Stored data
-- ==== Sys2Proof/Certificates/Slice0/Obligations.lean ====
section
/-! DEFINITION. The statements for the provers, listed in OBLIGATIONS.json. Section numbers and rules are
those of spec/. -/

section

open Sys2Proof Sys2Proof.Machine

/-! ### The queue, and commands in general -/

/-- A step takes the command at the front of the queue and runs it on the state with the queue's rest. With
no command waiting the part idles: the model's choice (log 1). -/
def Obligations.StepTakesTheFrontCommand : Prop :=
  (∀ (c : Instr) (rest : List Instr) (s : State), s.pending = c :: rest →
    step s = exec c { s with pending := rest }) ∧
  ∀ s : State, s.pending = [] → step s = .next s

/-- Every command is whole and indivisible and stops nothing: it answers a next state in every state and
leaves the queue of waiting commands as it was (95_what_each_step_holds.md). -/
def Obligations.EveryCommandCompletes : Prop :=
  ∀ (c : Instr) (s : State), ∃ t, exec c s = .next t ∧ t.pending = s.pending

/-- A step of normal operation that ends in normal operation takes at its end no more than what is due: the
sale state, a payout that has become due, the matrix and the choice of an idle line (R4, R5, R61, R139). -/
def Obligations.EndOfStepTakesOnlyWhatIsDue : Prop :=
  ∀ s : State, s.phase = .run → Alters dueParts s (finish s) ∧
    (finish s).credit.sale = saleOf (finish s) ∧
    ((finish s).change.payout ≠ s.change.payout → s.change.payout = none ∧ s.credit.inFlight = none ∧
      s.credit.returnDue ≠ 0 ∧ s.change.shortWait = false)

/-! ### Laws that every step keeps -/

/-- The state after reset meets every law of the part stated below. -/
def Obligations.ResetMeetsEveryLaw : Prop :=
  EventLaw State.reset ∧ QueueLaw State.reset ∧ LockLaw State.reset ∧ MatrixLaw State.reset ∧
  TemperatureLaw State.reset ∧ TubeLaw State.reset ∧ CreditLaw State.reset ∧ BalanceLaw State.reset ∧
  BudgetLaw State.reset ∧ StoreLaw State.reset ∧ ExactLaw State.reset ∧ TurnLaw State.reset ∧
  ListLaw State.reset

/-- The Event Queue stays within 32 records and its dropped count within 255; the queues of the Line Master stay
within four entries and ESCROW stays before MASKS (R138, R144, R170). -/
def Obligations.QueuesStayBoundedAndOrdered : Prop :=
  (∀ s t : State, EventLaw s → step s = .next t → EventLaw t) ∧
  ∀ s t : State, QueueLaw s → step s = .next t → QueueLaw t

/-- The lock state, code, failure count and untag list stay consistent (R174, R175, R179). -/
def Obligations.LockStaysConsistent : Prop :=
  ∀ s t : State, LockLaw s → step s = .next t → LockLaw t

/-- At most one crossing of the matrix conducts, and a revolution that no service operation turns is one of the vend
in flight, told of its grant, on the spiral it has chosen (R61, R71, R72). -/
def Obligations.OneCrossingConducts : Prop :=
  (∀ s t : State, MatrixLaw s → step s = .next t → MatrixLaw t) ∧
  ∀ s t : State, TurnLaw s → step s = .next t → TurnLaw t

/-- Every filtered temperature stays between -400 and 800 tenths of a degree, and no tube counts more coins than its
capacity (R29 to R32, R94). -/
def Obligations.TemperaturesAndTubeCountsStayInRange : Prop :=
  (∀ s t : State, TemperatureLaw s → step s = .next t → TemperatureLaw t) ∧
  ∀ s t : State, TubeLaw s → step s = .next t → TubeLaw t

/-- Every spiral position stands at most once in all the spiral lists together, and no list holds more than four, in the
tables in use and in every table image (R55, R62, R63). -/
def Obligations.SpiralListsStayDisjoint : Prop :=
  ∀ s t : State, ListLaw s → step s = .next t → ListLaw t

/-- Money held never passes the ceiling, and the credit record stays consistent (R1, R3, R4, R17). -/
def Obligations.HeldMoneyStaysWithinCeiling : Prop :=
  ∀ s t : State, CreditLaw s → step s = .next t → CreditLaw t

/-- The audit balance holds after every command, for the record in use and every retained image (R24). -/
def Obligations.AuditBalanceIsKept : Prop :=
  ∀ s t : State, CreditLaw s → BalanceLaw s → step s = .next t → BalanceLaw t

/-- The load budget is kept, but for MOTOR and PAYOUT grants carried through a sag (R118 to R120). -/
def Obligations.LoadBudgetIsKept : Prop :=
  ∀ s t : State, CreditLaw s → BudgetLaw s → step s = .next t → BudgetLaw t

/-- Every copy of an image that stands carries the check value of its contents, a free value of them (log 16), and of
two copies one is a generation ahead of the other (R122, R123). -/
def Obligations.StoreGenerationsStayAdjacent : Prop :=
  ∀ s t : State, StoreLaw s → step s = .next t → StoreLaw t

/-! ### Frames and the Controller Link -/

/-- A frame sent and received cleanly is read as it was sent on both serial paths; on the link one whose check
differs, or that a stop bit reading low cuts short, is discarded and counted (R130, R132, R133, R160).
That the link receives in every state, in the power-fail steps and the FAIL wait too, is log 6 (DEDUCED). -/
def Obligations.FramesAreReadAsSent : Prop :=
  (∀ (a k : Nat) (p : List Byte), 1 ≤ a → a ≤ 8 → k < 256 → p.length ≤ 32 →
    readFrame (clean (lineFrame a k p)) = some { address := a, kind := k, payload := p, good := true }) ∧
  (∀ (kind : Byte) (p : List Byte) (s : State), p.length ≤ 192 → p.length % 2 = 0 →
    s.link.assembling = true → s.link.noisy ≤ 65535 →
    exec (.linkFrameComplete (clean (linkFrame kind p))) s =
      .next (finish (frameValid (readRequest kind.toNat p) s))) ∧
  (∀ (kind h l : Byte) (p : List Byte) (s : State), p.length ≤ 192 → p.length % 2 = 0 →
    s.link.assembling = true → s.link.noisy ≤ 65535 →
    [h, l] ≠ crcChars (kind :: BitVec.ofNat 8 (p.length / 2) :: p) →
    exec (.linkFrameComplete (clean (kind :: BitVec.ofNat 8 (p.length / 2) :: p ++ [h, l]))) s =
      .next (finish { s with link.assembling := false, link.crc := upto16 s.link.crc 1 })) ∧
  ∀ (before after : List Byte) (c : RxChar) (s : State), isGlitch c = false → stopLow c = true →
    (∀ kind l p, before = kind :: l :: p → l.toNat ≤ 96 ∧ p.length < 2 * l.toNat + 2) →
    s.link.assembling = true → s.link.noisy ≤ 65535 →
    exec (.linkFrameComplete (clean before ++ c :: clean after)) s =
      .next (finish { s with link.assembling := false, link.framing := upto16 s.link.framing 1 })

/-- A break on the link begins a frame, or a rate detection while no rate is held; a framing error, a
truncated frame and a length above 96 discard the frame being assembled and count it once; the first start
bit after a break fixes the one rate whose bit time it lies within 5 % of, a time near no rate is counted,
and with a rate held, or no break seen, nothing is measured (R160, R161).
That it is so in every state, in the power-fail steps and the FAIL wait too, is log 6 (DEDUCED). -/
def Obligations.LinkReceptionMeasuresDiscardsAndCounts : Prop :=
  (∀ (n : Nat) (s : State),
    let u : State := { s with link.noisy := upto16 s.link.noisy n }
    exec (.linkBreak n) s = .next (finish { u with link.assembling := s.link.rate.isSome,
                                                   link.detecting := s.link.rate.isNone }) ∧
    (s.link.assembling = true →
      exec (.linkFramingError n) s =
        .next (finish { u with link.assembling := false, link.framing := upto16 s.link.framing 1 }) ∧
      exec (.linkTruncatedFrame n) s =
        .next (finish { u with link.assembling := false, link.truncated := upto16 s.link.truncated 1 }) ∧
      exec (.linkLengthAbove96 n) s =
        .next (finish { u with link.assembling := false, link.crc := upto16 s.link.crc 1 })) ∧
    (s.link.assembling = false →
      exec (.linkFramingError n) s = .next (finish u) ∧ exec (.linkTruncatedFrame n) s = .next (finish u) ∧
      exec (.linkLengthAbove96 n) s = .next (finish u))) ∧
  ∀ (low : Nat) (s : State),
    (s.link.detecting = true → s.link.rate = none →
      (∀ bitTime rate, (bitTime, rate) ∈ [(10417, Rate.b9600), (5208, .b19200), (2604, .b38400),
          (1736, .b57600), (868, .b115200)] → 95 * bitTime ≤ 100 * low → 100 * low ≤ 105 * bitTime →
        exec (.rateDetection low) s = .next (finish { s with link.rate := some rate,
                                                             link.detecting := false, link.assembling := true })) ∧
      ((∀ bitTime ∈ [10417, 5208, 2604, 1736, 868], ¬(95 * bitTime ≤ 100 * low ∧ 100 * low ≤ 105 * bitTime)) →
        exec (.rateDetection low) s =
          .next (finish { s with link.detecting := false, link.rateFail := upto16 s.link.rateFail 1 }))) ∧
    (s.link.detecting = false ∨ s.link.rate.isSome = true →
      exec (.rateDetection low) s = .next (finish s))

/-- A lost link empties the acceptance masks, drops the rate held, ends a session and leaves the amounts as
they are; the first valid frame restores it with LINK_RESTORED, before its request is taken (R23, R166, R174).
That LINK_LOST acts in every phase is log 6 (DEDUCED). -/
def Obligations.LinkIsLostAndRestored : Prop :=
  (∀ s : State, s.phase = .run → s.link.up = true →
    Completes .linkLost s (.linkRate :: .linkState :: .marks :: .lockState :: .tag :: maskParts) fun t =>
      t.link.up = false ∧ t.link.lostAt = s.seconds ∧ t.link.rate = none ∧ t.link.linkWasLost = true ∧
      t.change.accept = 0 ∧ t.credit.noteMask = 0 ∧
      (s.lock.state = .unlocked → t.lock.state = .locked ∧ t.lock.tag = .empty) ∧
      (s.lock.state ≠ .unlocked → t.lock.state = s.lock.state ∧ t.lock.tag = s.lock.tag)) ∧
  (∀ s : State, s.link.up = false → exec .linkLost s = .next (finish s)) ∧
  ∀ (c : Instr) (r : Request) (s : State), requestOf c = some r → s.link.up = false →
    exec c s = exec c (recomputeMasks (raise .linkRestored none (some (s.seconds - s.link.lostAt))
      { s with link.up := true, link.assembling := false, link.detecting := false }))

/-- While a reply is being sent, a valid frame's request waits in the waiting slot, and a further one is lost,
counted and marked; when the reply has been sent, the request that waits is taken (R162, R163). That this is so
with no rate held too is log 45, and that it is so outside normal operation too is log 6 (DEDUCED). -/
def Obligations.RequestsWaitForTheReplyOrAreLost : Prop :=
  (∀ (c : Instr) (r : Request) (s : State), requestOf c = some r → s.link.up = true →
    (s.link.answer.isSome = true → s.link.waiting = none →
      exec c s = .next (finish { s with link.assembling := false, link.detecting := false,
                                        link.waiting := some r })) ∧
    (s.link.waiting.isSome = true →
      exec c s = .next (finish { s with link.assembling := false, link.detecting := false,
                                        link.lost := upto16 s.link.lost 1, link.lostFrame := true }))) ∧
  (∀ s : State, s.link.answer = none → exec .replySent s = .next (finish s)) ∧
  (∀ s : State, s.link.answer.isSome = true → s.link.restarting = false → s.link.waiting = none →
    exec .replySent s = .next (finish { s with link.answer := none })) ∧
  ∀ (c : Instr) (r : Request) (s : State), requestOf c = some r → s.link.up = true →
    s.link.answer.isSome = true → s.link.restarting = false →
    s.link.assembling = false → s.link.detecting = false →
    exec .replySent { s with link.waiting := some r } = exec c { s with link.waiting := none, link.answer := none }

/-! ### Requests in general -/

/-- Every request taken is answered in its own step; the reply shows the state after it, carries the
once-marks and clears them, and is sent as a frame of outcome, condition set, payload and filler; nothing else
changes but what its owner may change (R160, R163 to R165, R186). That a reply is composed with no rate held too
is log 45. -/
def Obligations.EveryRequestIsAnsweredInItsStep : Prop :=
  ∀ (c : Instr) (r : Request) (s : State), requestOf c = some r → Ready s →
    ∃ t a, exec c s = .next t ∧ t.link.answer = some a ∧ a.kind = r.kind ||| 0x80 ∧
      a.frame = linkFrame (BitVec.ofNat 8 (r.kind ||| 0x80))
        (padEven (BitVec.ofNat 8 a.outcome.code :: a.conditions :: a.payload)) ∧
      Alters (.linkRate :: .staging :: .tag :: .marks :: r.parts ++ dueParts) s t ∧
      a.conditions.getLsbD 0 = !t.events.queue.isEmpty ∧ a.conditions.getLsbD 1 = t.change.exact ∧
      a.conditions.getLsbD 2 = t.storeDefaults ∧ a.conditions.getLsbD 3 = s.link.lostFrame ∧
      a.conditions.getLsbD 5 = s.link.linkWasLost ∧
      t.link.lostFrame = false ∧ t.link.linkWasLost = false ∧ t.link.tagReset = false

■ **Your task**:
Transcribe, exactly and without additions, the lines of the records above, beginning with the line that contains "t → BalanceLaw t" and ending with the line that contains "t → BudgetLaw t", both included.

■ **Task solution**:
  ∀ s t : State, CreditLaw s → BalanceLaw s → step s = .next t → BalanceLaw t

/-- The load budget is kept, but for MOTOR and PAYOUT grants carried through a sag (R118 to R120). -/
def Obligations.LoadBudgetIsKept : Prop :=
  ∀ s t : State, CreditLaw s → BudgetLaw s → step s = .next t → BudgetLaw t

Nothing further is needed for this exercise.